Extracted entries:
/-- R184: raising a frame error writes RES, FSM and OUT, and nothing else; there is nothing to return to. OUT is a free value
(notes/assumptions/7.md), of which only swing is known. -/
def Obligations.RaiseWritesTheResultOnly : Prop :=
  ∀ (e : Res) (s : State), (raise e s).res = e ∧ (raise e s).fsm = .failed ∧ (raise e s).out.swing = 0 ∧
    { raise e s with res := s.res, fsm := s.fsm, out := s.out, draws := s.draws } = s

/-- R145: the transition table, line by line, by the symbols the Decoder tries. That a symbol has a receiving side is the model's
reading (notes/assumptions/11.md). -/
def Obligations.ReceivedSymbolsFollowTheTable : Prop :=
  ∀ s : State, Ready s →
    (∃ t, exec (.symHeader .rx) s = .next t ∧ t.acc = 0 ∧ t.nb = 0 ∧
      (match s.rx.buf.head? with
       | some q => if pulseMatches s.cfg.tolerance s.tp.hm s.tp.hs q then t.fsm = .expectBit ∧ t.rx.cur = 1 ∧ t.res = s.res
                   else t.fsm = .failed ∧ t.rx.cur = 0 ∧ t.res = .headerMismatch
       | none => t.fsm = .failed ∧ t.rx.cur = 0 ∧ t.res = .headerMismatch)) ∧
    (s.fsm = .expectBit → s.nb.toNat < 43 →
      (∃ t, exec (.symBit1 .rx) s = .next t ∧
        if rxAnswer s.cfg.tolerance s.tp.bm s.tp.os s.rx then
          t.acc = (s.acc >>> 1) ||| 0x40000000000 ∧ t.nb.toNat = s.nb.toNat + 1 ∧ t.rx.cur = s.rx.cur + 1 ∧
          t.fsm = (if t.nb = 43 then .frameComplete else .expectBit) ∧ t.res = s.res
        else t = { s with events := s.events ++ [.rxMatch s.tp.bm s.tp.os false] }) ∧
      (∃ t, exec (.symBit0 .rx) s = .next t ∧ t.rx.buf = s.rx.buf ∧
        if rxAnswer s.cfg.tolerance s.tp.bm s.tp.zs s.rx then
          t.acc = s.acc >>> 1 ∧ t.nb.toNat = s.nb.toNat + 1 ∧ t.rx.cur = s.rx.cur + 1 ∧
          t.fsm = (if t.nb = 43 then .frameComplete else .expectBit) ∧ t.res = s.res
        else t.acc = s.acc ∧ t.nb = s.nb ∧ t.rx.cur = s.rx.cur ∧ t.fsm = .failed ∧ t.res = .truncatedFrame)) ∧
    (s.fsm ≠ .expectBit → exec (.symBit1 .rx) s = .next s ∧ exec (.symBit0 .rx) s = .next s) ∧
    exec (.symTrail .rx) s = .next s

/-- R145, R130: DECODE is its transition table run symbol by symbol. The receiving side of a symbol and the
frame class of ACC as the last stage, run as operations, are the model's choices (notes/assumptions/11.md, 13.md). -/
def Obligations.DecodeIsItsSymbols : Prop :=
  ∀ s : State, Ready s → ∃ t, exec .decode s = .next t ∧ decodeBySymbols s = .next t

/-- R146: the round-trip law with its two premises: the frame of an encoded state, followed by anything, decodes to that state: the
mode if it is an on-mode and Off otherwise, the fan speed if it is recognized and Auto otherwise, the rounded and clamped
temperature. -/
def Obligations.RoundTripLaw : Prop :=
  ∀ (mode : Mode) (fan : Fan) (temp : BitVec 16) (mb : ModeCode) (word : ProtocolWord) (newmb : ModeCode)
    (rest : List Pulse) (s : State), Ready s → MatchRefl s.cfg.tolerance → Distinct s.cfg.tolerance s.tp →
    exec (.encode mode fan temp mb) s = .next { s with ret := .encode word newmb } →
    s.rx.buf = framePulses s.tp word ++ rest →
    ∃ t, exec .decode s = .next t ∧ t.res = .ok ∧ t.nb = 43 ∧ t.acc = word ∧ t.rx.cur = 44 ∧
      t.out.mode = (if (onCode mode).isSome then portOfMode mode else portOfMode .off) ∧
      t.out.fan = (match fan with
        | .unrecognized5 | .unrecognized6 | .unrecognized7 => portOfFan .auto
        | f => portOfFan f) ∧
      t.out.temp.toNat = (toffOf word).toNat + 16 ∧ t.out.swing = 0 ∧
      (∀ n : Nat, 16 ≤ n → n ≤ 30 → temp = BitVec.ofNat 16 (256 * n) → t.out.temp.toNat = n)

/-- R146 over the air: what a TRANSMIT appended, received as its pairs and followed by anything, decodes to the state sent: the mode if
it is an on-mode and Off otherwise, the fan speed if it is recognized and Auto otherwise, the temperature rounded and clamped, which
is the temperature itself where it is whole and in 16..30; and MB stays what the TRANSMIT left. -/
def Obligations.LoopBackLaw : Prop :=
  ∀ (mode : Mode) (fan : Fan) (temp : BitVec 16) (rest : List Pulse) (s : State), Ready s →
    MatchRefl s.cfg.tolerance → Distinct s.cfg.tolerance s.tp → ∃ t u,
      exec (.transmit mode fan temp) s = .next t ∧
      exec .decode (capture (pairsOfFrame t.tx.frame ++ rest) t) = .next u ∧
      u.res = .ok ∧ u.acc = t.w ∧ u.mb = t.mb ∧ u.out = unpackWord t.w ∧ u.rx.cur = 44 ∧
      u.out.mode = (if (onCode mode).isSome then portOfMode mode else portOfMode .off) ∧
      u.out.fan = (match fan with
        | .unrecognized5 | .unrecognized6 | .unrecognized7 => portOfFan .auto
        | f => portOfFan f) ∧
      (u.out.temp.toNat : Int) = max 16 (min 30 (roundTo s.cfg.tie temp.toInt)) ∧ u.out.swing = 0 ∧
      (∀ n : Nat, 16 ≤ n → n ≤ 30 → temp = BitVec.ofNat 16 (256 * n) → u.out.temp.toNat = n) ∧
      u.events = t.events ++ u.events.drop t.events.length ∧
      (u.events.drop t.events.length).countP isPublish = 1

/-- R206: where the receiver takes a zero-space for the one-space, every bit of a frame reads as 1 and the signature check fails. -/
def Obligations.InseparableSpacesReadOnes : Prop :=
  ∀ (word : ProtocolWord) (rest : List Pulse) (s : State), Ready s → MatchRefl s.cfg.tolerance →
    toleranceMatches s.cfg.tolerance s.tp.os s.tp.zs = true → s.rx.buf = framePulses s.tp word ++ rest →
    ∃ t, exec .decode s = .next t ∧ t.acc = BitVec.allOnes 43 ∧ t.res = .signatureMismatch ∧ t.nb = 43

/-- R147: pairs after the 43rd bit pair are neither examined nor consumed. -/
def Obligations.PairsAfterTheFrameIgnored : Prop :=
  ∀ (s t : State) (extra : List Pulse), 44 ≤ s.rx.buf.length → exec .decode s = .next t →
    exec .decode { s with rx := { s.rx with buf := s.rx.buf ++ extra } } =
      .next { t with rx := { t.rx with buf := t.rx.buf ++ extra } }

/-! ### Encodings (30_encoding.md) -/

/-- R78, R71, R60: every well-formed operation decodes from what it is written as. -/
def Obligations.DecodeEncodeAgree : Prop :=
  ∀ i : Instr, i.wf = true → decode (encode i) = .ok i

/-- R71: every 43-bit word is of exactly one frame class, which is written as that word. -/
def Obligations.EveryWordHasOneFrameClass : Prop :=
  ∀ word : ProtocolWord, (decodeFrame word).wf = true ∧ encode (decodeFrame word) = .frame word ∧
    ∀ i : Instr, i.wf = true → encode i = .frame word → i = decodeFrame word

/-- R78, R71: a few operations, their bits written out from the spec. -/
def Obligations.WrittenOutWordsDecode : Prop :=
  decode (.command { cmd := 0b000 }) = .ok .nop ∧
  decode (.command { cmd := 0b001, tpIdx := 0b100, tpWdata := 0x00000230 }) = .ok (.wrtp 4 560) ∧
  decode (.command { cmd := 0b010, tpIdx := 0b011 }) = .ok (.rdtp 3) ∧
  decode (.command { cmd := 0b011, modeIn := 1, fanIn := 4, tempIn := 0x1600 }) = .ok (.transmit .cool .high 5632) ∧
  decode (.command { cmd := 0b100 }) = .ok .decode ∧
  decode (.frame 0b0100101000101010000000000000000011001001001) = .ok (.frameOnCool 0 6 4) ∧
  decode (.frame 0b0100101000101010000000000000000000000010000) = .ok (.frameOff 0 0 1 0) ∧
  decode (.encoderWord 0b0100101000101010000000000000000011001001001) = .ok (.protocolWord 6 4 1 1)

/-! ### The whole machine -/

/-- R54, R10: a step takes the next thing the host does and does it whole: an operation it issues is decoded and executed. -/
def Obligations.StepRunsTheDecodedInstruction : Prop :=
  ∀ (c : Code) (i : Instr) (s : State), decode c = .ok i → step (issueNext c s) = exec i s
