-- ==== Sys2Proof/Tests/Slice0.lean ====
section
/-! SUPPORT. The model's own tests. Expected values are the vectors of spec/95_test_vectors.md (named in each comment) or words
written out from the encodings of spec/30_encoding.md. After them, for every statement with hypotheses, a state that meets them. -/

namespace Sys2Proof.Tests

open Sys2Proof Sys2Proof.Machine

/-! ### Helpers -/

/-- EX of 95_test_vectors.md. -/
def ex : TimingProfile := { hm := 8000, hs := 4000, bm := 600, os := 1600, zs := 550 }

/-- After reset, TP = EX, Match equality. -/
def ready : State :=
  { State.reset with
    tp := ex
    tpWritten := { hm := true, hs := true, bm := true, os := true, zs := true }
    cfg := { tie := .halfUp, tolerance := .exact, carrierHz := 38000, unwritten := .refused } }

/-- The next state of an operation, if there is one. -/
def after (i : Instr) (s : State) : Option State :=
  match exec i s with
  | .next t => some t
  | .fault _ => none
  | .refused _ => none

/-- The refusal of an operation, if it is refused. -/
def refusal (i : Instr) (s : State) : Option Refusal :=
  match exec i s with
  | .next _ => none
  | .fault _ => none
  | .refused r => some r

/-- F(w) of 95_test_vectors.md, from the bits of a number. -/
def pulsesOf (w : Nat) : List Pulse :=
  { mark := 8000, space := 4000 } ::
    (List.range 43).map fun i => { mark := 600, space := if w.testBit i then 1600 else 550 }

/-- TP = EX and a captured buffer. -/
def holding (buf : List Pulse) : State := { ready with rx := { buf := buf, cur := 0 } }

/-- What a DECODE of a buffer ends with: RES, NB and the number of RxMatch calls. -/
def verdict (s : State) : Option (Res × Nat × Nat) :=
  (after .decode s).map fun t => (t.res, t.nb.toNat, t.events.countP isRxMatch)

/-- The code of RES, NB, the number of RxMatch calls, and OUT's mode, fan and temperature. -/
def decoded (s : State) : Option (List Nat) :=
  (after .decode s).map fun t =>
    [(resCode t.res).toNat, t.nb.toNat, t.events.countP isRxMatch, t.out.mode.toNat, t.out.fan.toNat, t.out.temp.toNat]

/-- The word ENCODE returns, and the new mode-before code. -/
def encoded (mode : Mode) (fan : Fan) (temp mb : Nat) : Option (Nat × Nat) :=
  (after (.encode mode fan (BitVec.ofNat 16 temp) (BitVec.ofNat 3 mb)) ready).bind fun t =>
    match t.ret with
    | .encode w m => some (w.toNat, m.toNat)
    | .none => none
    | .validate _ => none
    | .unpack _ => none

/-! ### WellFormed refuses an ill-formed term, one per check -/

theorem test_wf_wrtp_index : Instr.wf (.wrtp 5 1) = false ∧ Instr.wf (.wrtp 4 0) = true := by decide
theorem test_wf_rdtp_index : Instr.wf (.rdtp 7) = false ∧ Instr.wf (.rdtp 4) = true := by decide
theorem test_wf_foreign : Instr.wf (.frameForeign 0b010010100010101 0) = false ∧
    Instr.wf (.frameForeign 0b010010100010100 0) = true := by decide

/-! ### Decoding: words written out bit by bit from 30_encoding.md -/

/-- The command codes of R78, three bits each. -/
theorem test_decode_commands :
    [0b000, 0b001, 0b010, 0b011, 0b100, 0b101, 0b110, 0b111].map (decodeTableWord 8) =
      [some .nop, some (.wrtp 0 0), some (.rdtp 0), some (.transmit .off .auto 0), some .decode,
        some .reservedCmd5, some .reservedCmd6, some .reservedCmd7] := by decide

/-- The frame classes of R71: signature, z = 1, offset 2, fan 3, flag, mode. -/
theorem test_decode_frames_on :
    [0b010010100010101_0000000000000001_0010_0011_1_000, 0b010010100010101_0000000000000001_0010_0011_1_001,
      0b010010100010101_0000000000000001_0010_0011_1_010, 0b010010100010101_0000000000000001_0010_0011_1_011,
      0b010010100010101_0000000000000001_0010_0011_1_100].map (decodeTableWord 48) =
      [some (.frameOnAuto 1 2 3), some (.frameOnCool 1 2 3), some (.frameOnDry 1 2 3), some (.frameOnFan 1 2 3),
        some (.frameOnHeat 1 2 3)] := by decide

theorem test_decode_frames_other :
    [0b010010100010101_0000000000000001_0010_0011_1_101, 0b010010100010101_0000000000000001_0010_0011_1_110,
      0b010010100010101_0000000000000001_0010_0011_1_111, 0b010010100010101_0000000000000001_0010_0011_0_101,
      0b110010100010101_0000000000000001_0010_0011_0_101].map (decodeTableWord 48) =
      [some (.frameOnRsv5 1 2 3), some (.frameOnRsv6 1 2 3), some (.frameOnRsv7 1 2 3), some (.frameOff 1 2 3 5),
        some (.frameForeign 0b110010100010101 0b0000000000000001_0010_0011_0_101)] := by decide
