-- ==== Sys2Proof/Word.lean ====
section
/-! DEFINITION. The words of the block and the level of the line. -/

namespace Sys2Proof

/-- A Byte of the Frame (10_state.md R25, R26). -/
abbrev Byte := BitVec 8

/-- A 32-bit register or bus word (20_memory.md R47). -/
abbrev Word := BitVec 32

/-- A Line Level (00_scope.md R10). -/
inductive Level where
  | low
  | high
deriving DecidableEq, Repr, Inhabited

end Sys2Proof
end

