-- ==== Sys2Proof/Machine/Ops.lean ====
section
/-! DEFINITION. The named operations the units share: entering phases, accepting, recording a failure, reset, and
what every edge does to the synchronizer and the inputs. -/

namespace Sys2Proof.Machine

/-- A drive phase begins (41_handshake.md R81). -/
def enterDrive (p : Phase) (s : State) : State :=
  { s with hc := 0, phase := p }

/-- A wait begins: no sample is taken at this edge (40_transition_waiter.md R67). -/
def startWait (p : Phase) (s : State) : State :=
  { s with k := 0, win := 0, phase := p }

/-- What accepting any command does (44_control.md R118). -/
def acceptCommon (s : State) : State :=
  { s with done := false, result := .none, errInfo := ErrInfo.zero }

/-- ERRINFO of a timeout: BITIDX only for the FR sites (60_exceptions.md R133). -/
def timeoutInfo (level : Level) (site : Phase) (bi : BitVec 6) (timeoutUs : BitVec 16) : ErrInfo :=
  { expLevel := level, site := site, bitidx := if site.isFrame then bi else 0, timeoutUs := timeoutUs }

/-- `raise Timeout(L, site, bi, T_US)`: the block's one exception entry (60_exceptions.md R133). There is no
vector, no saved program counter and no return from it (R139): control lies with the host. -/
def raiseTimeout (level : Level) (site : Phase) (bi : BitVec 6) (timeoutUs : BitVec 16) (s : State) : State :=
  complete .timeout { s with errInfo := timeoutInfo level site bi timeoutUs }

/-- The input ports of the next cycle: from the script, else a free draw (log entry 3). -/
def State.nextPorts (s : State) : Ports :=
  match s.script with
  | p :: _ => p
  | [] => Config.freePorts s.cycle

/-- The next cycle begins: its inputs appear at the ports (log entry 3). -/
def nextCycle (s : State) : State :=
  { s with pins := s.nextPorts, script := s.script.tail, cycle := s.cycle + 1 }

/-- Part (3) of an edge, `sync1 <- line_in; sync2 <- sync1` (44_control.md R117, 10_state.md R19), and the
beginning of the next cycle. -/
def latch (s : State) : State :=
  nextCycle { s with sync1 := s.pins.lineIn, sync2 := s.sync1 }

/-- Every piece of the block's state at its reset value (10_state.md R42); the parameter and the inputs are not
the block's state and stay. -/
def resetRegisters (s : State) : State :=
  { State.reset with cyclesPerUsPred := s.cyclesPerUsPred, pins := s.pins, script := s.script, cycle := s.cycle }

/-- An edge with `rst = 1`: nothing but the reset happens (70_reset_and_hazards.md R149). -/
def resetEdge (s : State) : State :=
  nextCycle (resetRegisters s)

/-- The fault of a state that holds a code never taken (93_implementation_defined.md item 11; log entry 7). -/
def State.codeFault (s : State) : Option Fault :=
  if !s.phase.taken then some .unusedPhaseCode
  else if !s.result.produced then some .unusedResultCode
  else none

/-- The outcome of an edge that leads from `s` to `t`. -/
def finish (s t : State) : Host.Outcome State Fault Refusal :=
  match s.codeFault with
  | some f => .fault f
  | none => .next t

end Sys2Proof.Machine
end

Brief:
Return only the stretch of the material above from the line holding "draw (log entry 3). -/" through the line holding "def resetRegisters (s", copied exactly.

Your solution:
/-- The input ports of the next cycle: from the script, else a free draw (log entry 3). -/
def State.nextPorts (s : State) : Ports :=
  match s.script with
  | p :: _ => p
  | [] => Config.freePorts s.cycle

/-- The next cycle begins: its inputs appear at the ports (log entry 3). -/
def nextCycle (s : State) : State :=
  { s with pins := s.nextPorts, script := s.script.tail, cycle := s.cycle + 1 }

/-- Part (3) of an edge, `sync1 <- line_in; sync2 <- sync1` (44_control.md R117, 10_state.md R19), and the
beginning of the next cycle. -/
def latch (s : State) : State :=
  nextCycle { s with sync1 := s.pins.lineIn, sync2 := s.sync1 }

/-- Every piece of the block's state at its reset value (10_state.md R42); the parameter and the inputs are not
the block's state and stay. -/
def resetRegisters (s : State) : State :=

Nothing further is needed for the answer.